### What is expected
Once you find the line with "leAt bs 16 8 == deviceId" in the entries below, return exactly every line from it through the line with "else if leAt bs 3 1 ≠ p ∨".

==============================

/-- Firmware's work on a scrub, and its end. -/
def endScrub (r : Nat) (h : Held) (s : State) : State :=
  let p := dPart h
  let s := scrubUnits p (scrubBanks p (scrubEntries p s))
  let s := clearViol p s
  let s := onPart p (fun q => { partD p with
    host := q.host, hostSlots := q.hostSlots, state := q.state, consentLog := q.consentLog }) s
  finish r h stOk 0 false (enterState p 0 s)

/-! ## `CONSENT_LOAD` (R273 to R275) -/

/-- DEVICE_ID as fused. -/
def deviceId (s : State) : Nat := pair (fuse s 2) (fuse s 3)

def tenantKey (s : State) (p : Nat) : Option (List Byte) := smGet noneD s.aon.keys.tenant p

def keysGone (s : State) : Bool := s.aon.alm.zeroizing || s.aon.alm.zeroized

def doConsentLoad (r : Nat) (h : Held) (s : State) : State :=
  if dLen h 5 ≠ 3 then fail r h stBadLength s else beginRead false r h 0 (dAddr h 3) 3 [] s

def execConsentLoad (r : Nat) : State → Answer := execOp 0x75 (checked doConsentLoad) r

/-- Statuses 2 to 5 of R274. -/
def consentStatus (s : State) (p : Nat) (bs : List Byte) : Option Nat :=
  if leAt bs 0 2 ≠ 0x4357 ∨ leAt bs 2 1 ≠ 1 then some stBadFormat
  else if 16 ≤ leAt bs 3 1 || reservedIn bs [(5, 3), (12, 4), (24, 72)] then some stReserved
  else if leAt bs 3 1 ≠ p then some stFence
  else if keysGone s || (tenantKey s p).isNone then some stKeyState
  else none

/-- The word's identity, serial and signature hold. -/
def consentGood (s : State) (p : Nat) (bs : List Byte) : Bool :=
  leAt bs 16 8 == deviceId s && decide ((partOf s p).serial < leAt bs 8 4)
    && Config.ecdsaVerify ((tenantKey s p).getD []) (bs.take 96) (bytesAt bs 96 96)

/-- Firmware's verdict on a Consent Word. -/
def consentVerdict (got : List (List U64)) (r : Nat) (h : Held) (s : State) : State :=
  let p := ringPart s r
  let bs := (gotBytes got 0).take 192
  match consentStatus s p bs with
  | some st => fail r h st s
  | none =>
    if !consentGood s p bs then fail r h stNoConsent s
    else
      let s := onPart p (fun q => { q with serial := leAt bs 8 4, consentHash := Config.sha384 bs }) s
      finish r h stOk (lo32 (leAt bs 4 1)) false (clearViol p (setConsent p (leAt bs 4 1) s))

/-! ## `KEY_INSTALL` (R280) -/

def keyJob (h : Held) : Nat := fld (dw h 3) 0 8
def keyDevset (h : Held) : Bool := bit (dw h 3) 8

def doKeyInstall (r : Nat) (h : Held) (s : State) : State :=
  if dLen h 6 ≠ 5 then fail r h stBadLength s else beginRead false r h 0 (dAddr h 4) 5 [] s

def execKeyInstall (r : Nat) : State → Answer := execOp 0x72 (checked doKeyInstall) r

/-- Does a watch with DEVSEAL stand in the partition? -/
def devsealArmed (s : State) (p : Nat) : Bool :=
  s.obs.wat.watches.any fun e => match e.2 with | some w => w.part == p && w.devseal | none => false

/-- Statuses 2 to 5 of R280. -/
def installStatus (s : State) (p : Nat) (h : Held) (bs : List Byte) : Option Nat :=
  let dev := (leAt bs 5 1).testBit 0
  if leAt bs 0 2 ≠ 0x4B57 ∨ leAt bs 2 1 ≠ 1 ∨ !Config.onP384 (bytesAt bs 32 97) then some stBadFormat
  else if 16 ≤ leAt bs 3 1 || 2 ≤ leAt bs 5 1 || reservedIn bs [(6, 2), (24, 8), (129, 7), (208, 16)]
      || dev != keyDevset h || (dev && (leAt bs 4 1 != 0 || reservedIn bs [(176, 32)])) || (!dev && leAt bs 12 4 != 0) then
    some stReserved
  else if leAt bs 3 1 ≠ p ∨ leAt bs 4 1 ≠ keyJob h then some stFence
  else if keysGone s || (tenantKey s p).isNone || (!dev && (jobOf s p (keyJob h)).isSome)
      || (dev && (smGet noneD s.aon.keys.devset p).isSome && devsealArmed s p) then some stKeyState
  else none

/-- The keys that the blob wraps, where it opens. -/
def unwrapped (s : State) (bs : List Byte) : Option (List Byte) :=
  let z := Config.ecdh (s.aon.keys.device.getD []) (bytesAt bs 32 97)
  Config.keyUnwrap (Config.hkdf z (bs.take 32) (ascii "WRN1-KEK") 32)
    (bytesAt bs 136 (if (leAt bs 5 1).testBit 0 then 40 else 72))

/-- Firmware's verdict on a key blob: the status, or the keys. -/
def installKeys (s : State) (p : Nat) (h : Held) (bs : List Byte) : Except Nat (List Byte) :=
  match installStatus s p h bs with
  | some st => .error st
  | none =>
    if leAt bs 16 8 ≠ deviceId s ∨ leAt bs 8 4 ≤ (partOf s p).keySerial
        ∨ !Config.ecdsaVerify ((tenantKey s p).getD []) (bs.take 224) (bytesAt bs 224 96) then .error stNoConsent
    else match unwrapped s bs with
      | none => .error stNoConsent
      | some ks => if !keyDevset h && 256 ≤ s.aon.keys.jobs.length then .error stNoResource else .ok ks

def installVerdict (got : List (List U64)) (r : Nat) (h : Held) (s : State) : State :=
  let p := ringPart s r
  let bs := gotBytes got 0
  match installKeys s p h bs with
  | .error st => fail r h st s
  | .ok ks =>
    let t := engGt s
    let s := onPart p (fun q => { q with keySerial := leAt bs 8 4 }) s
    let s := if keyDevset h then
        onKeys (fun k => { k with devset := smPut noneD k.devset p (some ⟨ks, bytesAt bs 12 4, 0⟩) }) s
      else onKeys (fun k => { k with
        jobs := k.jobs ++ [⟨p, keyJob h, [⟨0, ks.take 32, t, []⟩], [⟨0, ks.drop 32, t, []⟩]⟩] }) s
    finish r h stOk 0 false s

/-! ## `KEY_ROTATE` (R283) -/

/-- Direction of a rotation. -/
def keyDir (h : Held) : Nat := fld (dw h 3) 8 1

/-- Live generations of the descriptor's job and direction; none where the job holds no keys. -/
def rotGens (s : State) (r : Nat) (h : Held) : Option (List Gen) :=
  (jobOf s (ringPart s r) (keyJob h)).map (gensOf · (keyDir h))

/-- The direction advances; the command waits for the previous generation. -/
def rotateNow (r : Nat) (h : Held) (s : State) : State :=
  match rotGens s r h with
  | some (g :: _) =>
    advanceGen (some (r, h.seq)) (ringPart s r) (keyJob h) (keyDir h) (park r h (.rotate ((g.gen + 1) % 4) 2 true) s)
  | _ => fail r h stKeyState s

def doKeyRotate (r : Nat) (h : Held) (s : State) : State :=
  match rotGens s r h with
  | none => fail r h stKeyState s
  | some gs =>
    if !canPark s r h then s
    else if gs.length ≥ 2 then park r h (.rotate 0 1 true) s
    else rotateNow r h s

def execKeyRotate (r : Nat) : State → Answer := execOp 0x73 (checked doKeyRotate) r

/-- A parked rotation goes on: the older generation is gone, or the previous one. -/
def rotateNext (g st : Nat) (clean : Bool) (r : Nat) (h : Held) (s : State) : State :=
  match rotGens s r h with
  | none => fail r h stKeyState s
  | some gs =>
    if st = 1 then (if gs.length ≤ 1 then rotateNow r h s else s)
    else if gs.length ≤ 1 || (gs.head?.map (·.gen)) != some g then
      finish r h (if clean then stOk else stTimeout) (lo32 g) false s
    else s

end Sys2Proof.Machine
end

==============================

### Written solution
  leAt bs 16 8 == deviceId s && decide ((partOf s p).serial < leAt bs 8 4)
    && Config.ecdsaVerify ((tenantKey s p).getD []) (bs.take 96) (bytesAt bs 96 96)

/-- Firmware's verdict on a Consent Word. -/
def consentVerdict (got : List (List U64)) (r : Nat) (h : Held) (s : State) : State :=
  let p := ringPart s r
  let bs := (gotBytes got 0).take 192
  match consentStatus s p bs with
  | some st => fail r h st s
  | none =>
    if !consentGood s p bs then fail r h stNoConsent s
    else
      let s := onPart p (fun q => { q with serial := leAt bs 8 4, consentHash := Config.sha384 bs }) s
      finish r h stOk (lo32 (leAt bs 4 1)) false (clearViol p (setConsent p (leAt bs 4 1) s))

/-! ## `KEY_INSTALL` (R280) -/

def keyJob (h : Held) : Nat := fld (dw h 3) 0 8
def keyDevset (h : Held) : Bool := bit (dw h 3) 8

def doKeyInstall (r : Nat) (h : Held) (s : State) : State :=
  if dLen h 6 ≠ 5 then fail r h stBadLength s else beginRead false r h 0 (dAddr h 4) 5 [] s

def execKeyInstall (r : Nat) : State → Answer := execOp 0x72 (checked doKeyInstall) r

/-- Does a watch with DEVSEAL stand in the partition? -/
def devsealArmed (s : State) (p : Nat) : Bool :=
  s.obs.wat.watches.any fun e => match e.2 with | some w => w.part == p && w.devseal | none => false

/-- Statuses 2 to 5 of R280. -/
def installStatus (s : State) (p : Nat) (h : Held) (bs : List Byte) : Option Nat :=
  let dev := (leAt bs 5 1).testBit 0
  if leAt bs 0 2 ≠ 0x4B57 ∨ leAt bs 2 1 ≠ 1 ∨ !Config.onP384 (bytesAt bs 32 97) then some stBadFormat
  else if 16 ≤ leAt bs 3 1 || 2 ≤ leAt bs 5 1 || reservedIn bs [(6, 2), (24, 8), (129, 7), (208, 16)]
      || dev != keyDevset h || (dev && (leAt bs 4 1 != 0 || reservedIn bs [(176, 32)])) || (!dev && leAt bs 12 4 != 0) then
    some stReserved
  else if leAt bs 3 1 ≠ p ∨ leAt bs 4 1 ≠ keyJob h then some stFence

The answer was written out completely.